▶ **Brief**
Read through the listing below and return only the lines containing "isEmpty".

▶ **Data for this task**
/-- One query row of a unit: read its query, rotate it, attend. -/
def Io.queryRow (x : Io) (c : Nat) (u : UnitIn) (i : Nat) : (RowOut × Bool) × Io :=
  let a := u.a
  let j := i / a.group
  let n := u.h * a.queries u.r + i
  let g := x.readP c a.qh (u.r.qoff + 2 * n * a.dim) (2 * a.dim)
  let q0 := (List.range a.dim).map (fun e => elemVal a.queryFmt false (elemAt a.queryFmt g.1.1 e))
  let bad := g.1.2 || u.bad || (u.maps.getD j ([], false)).2 || u.badKeys j
  if a.rope then
    let t := g.2.readP c a.rph (a.ropeOff (a.rotary u.segs (u.r.qpos0 + j))) (4 * a.dim)
    let q := resTable (a.rotate q0 t.1.1) a.dim
    let o := u.attend j q.out
    (((if o.empty then o else { o with fl := { o.fl with vec := o.fl.vec ||| q.fl } }), bad || t.1.2), t.2)
  else ((u.attend j q0, bad), g.2)

/-- What the rows done so far come to. -/
structure AttnAcc where
  x : Io
  empty : Nat
  nan : Nat
  /-- Flags by tile rank. -/
  fl : Sparse Flags × Sparse Flags
  /-- Ranges for another die, in order: offset and bytes. -/
  sends : List (Nat × List Byte)

/-- The tile of a unit raises flags (R306). -/
def AttnAcc.raise (z : AttnAcc) (rank : Nat) (f : TwoFlags) : AttnAcc :=
  { z with fl := (spModify 0 z.fl.1 rank (fun v => v ||| f.arr), spModify 0 z.fl.2 rank (fun v => v ||| f.vec))
           x := { z.x with fl := z.x.fl ||| f.arr ||| f.vec } }

/-- Marks for every word of a run of bytes, where the run is poisoned. -/
def marksFor (bad : Bool) (off n : Nat) : List Bool := if bad then List.replicate ((off % 32 + n + 31) / 32) true else []

/-- Write the outputs of one query row, or keep them for the other die (R307, R316, R322). -/
def AttnAcc.store (z : AttnAcc) (c : Nat) (u : UnitIn) (rank i : Nat) (o : RowOut) (bad : Bool) : AttnAcc :=
  let a := u.a
  let n := u.h * a.queries u.r + i
  let b := storeRow a.storeFmt o.vals
  let size := elemBytes a.storeFmt a.dim
  let stats := leBytes 4 o.m.toNat ++ leBytes 4 o.l.toNat
  let z := z.raise rank (o.fl.or { arr := 0, vec := b.2 })
  let z := { z with empty := z.empty + b2n o.empty, nan := z.nan + b2n o.nan }
  let ooff := u.r.ooff + n * size
  let soff := u.r.soff + 8 * n
  if a.remote then { z with sends := z.sends ++ [(ooff, b.1), (soff, stats)] }
  else
    let x := z.x.writeMarked c a.oh ooff b.1 (marksFor bad ooff size)
    { z with x := if a.partialOut then x.writeMarked c a.oh soff stats (marksFor bad soff 8) else x }

/-- One unit: read its scales, masks and pages, then its query rows. -/
def AttnAcc.unit (c : Nat) (a : Attn) (ntiles : Nat) (z : AttnAcc) (row h : Nat) (r : ARow) (pages : List (Nat × Nat)) : AttnAcc :=
  let sc := if a.kvfmt = 0 then (([], false), z.x) else z.x.readP c a.auxh (a.sctoff + 8 * (a.kvh0 + h)) 8
  let sg := if a.segment then sc.2.readP c a.auxh (a.segOff r) (2 * r.segCount) else (([], false), sc.2)
  let mp := (List.range (if a.bitmap then r.npos else 0)).foldl (fun (m : List (List Byte × Bool) × Io) j =>
    let g := m.2.readP c a.auxh (r.auxoff + j * r.bitmapRow) r.bitmapRow
    (m.1 ++ [g.1], g.2)) ([], sg.2)
  let ks := mp.2.readKeys c r.keylen pages
  let coarse := fun i => if a.kvfmt = 0 then Val.one else val32 (wordAt sc.1.1 i)
  let u : UnitIn := { a := a, r := r, h := h, ck := coarse 0, cv := coarse 4, segs := sg.1.1, maps := mp.1,
                      blocks := blocksOf ks.1, bad := sc.1.2 || sg.1.2 }
  let rank := (row * a.nkvh + h) % ntiles
  (List.range (a.queries r)).foldl (fun z i =>
    let o := z.x.queryRow c u i
    ({ z with x := o.2 }).store c u rank i o.1.1 o.1.2) { z with x := ks.2 }

/-- The rows in order; `pages` are those resolved at dispatch, row by row and head by head. -/
def AttnAcc.rows (c : Nat) (a : Attn) (ntiles : Nat) : Nat → List ARow → List Nat → AttnAcc → AttnAcc
  | _, [], _, z => z
  | i, r :: rs, pages, z =>
    if r.tooLong then AttnAcc.rows c a ntiles (i + 1) rs pages z
    else
      let bs := z.x.s.visited c r
      let z := (List.range a.nkvh).foldl (fun z h =>
        z.unit c a ntiles i h r (bs.zip (pages.drop (h * bs.length)))) z
      AttnAcc.rows c a ntiles (i + 1) rs (pages.drop (a.nkvh * bs.length)) z

/-! ## Running FATTN -/

/-- Raise the flags of each tile of the set. -/
def State.raiseTiles (s : State) (tiles : Half) (fl : Sparse Flags × Sparse Flags) : State :=
  let l := maskList tiles.toNat 16
  (List.range l.length).foldl (fun s i =>
    let t := l.getD i 0
    let x := s.tile t
    s.setTile t { x with arr := { x.arr with flags := x.arr.flags ||| spGet 0 fl.1 i }
                         vec := { x.vec with flags := x.vec.flags ||| spGet 0 fl.2 i } }) s

/-- Rows that R313 fails, ascending. -/
def failedRows (rows : List ARow) : List Nat :=
  (List.range rows.length).filter (fun i => match rows[i]? with | some r => r.tooLong | none => false)

/-- Completion data of R325. -/
def attnData (empty failed lowest nan : Nat) : List Byte :=
  leBytes 4 empty ++ leBytes 2 failed ++ leBytes 2 lowest ++ leBytes 4 nan

/-- Statistics on the counters of Table ATT-7. -/
def Att.count (t : Att) (empty failed nan : Nat) : Att :=
  { emptyRows := t.emptyRows + BitVec.ofNat 32 empty, lenFail := t.lenFail + BitVec.ofNat 32 failed,
    nanRows := t.nanRows + BitVec.ofNat 32 nan }

/-- Pieces of at most 32 KiB of each range (R440). -/
def pieces (fuel : Nat) (off : Nat) (bs : List Byte) : List (Nat × List Byte) :=
  match fuel with
  | 0 => []
  | fuel + 1 => if bs.isEmpty then [] else (off, bs.take segBytes) :: pieces fuel (off + segBytes) (bs.drop segBytes)

/-- Join ranges that follow each other. -/
def joinRanges : List (Nat × List Byte) → List (Nat × List Byte)
  | [] => []
  | (o, b) :: l =>
    match joinRanges l with
    | (p, d) :: m => if o + b.length = p then (o, b ++ d) :: m else (o, b) :: (p, d) :: m
    | [] => [(o, b)]

/-- Send a partial result to another die, one segment a piece (R322, R441; log 63). -/
def State.sendPieces (s : State) (c k : Nat) (peer : Half) (handle : Nat) (zrc : Bool) (ps : List (Nat × List Byte)) : State :=
  (List.range ps.length).foldl (fun s i =>
    let p := ps.getD i (0, [])
    let s := s.sendOwn (wrSegFlit s.dieId peer (BitVec.ofNat 4 c) (BitVec.ofNat 10 k) i handle (decide (i + 1 = ps.length))
      false 0 p.1 p.2.length 0)
    (dataFlits s.dieId peer (BitVec.ofNat 4 c) (BitVec.ofNat 10 k) (BitVec.ofNat 15 i) zrc [] (p.2.length + 1) 0 p.2).foldl
      State.sendOwn s) s

/-- The command's arithmetic and its writes, once its tiles are idle; `pages` are those it pinned. -/
def attnRun (s : State) (k c : Nat) (bytes : List Byte) (pages : List Nat) : DispOut :=
  let a := attnOf bytes
  let t := (Io.of s).read c a.rh a.rtoff (64 * a.nrows)
  let rows := (List.range a.nrows).map (arowAt t.1)
  let n := (maskList a.tiles.toNat 16).length
  let z := AttnAcc.rows c a n 0 rows pages { x := t.2, empty := 0, nan := 0, fl := ([], []), sends := [] }
  let failed := failedRows rows
  let s := z.x.s.raiseTiles a.tiles z.fl
  let s := { s with att := s.att.count z.empty failed.length z.nan }
  let data := attnData z.empty failed.length (failed.headD 0xFFFF) z.nan
  let st := if z.x.st = stOK && !failed.isEmpty then stLengthLimit else z.x.st
  if a.remote && !z.sends.isEmpty then
    match s.egressPort a.peer with
    | none => .fin s stPartnerLost 0 z.x.fl data
    | some port =>
      let ps := (joinRanges (z.sends.filter (fun e => !e.2.isEmpty))).flatMap (fun e => pieces (e.2.length + 1) e.1 e.2)
      let s := s.sendPieces c k a.peer a.oh false ps
      let s := match s.cmd k with
        | none => s
        | some x => s.setCmd k (some { x with flags := x.flags ||| z.x.fl })
      .run s (.xfer { port := port, peer := a.peer, handle := BitVec.ofNat 6 a.oh, off := 0, len := 0, isRead := false,
                      semen := false, sem := 0, semval := 0, segs := List.replicate ps.length Seg.empty, okStatus := st,
                      data := some data })
  else .fin s st 0 z.x.fl data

▶ **Response below**
  | fuel + 1 => if bs.isEmpty then [] else (off, bs.take segBytes) :: pieces fuel (off + segBytes) (bs.drop segBytes)
  let st := if z.x.st = stOK && !failed.isEmpty then stLengthLimit else z.x.st
  if a.remote && !z.sends.isEmpty then
      let ps := (joinRanges (z.sends.filter (fun e => !e.2.isEmpty))).flatMap (fun e => pieces (e.2.length + 1) e.1 e.2)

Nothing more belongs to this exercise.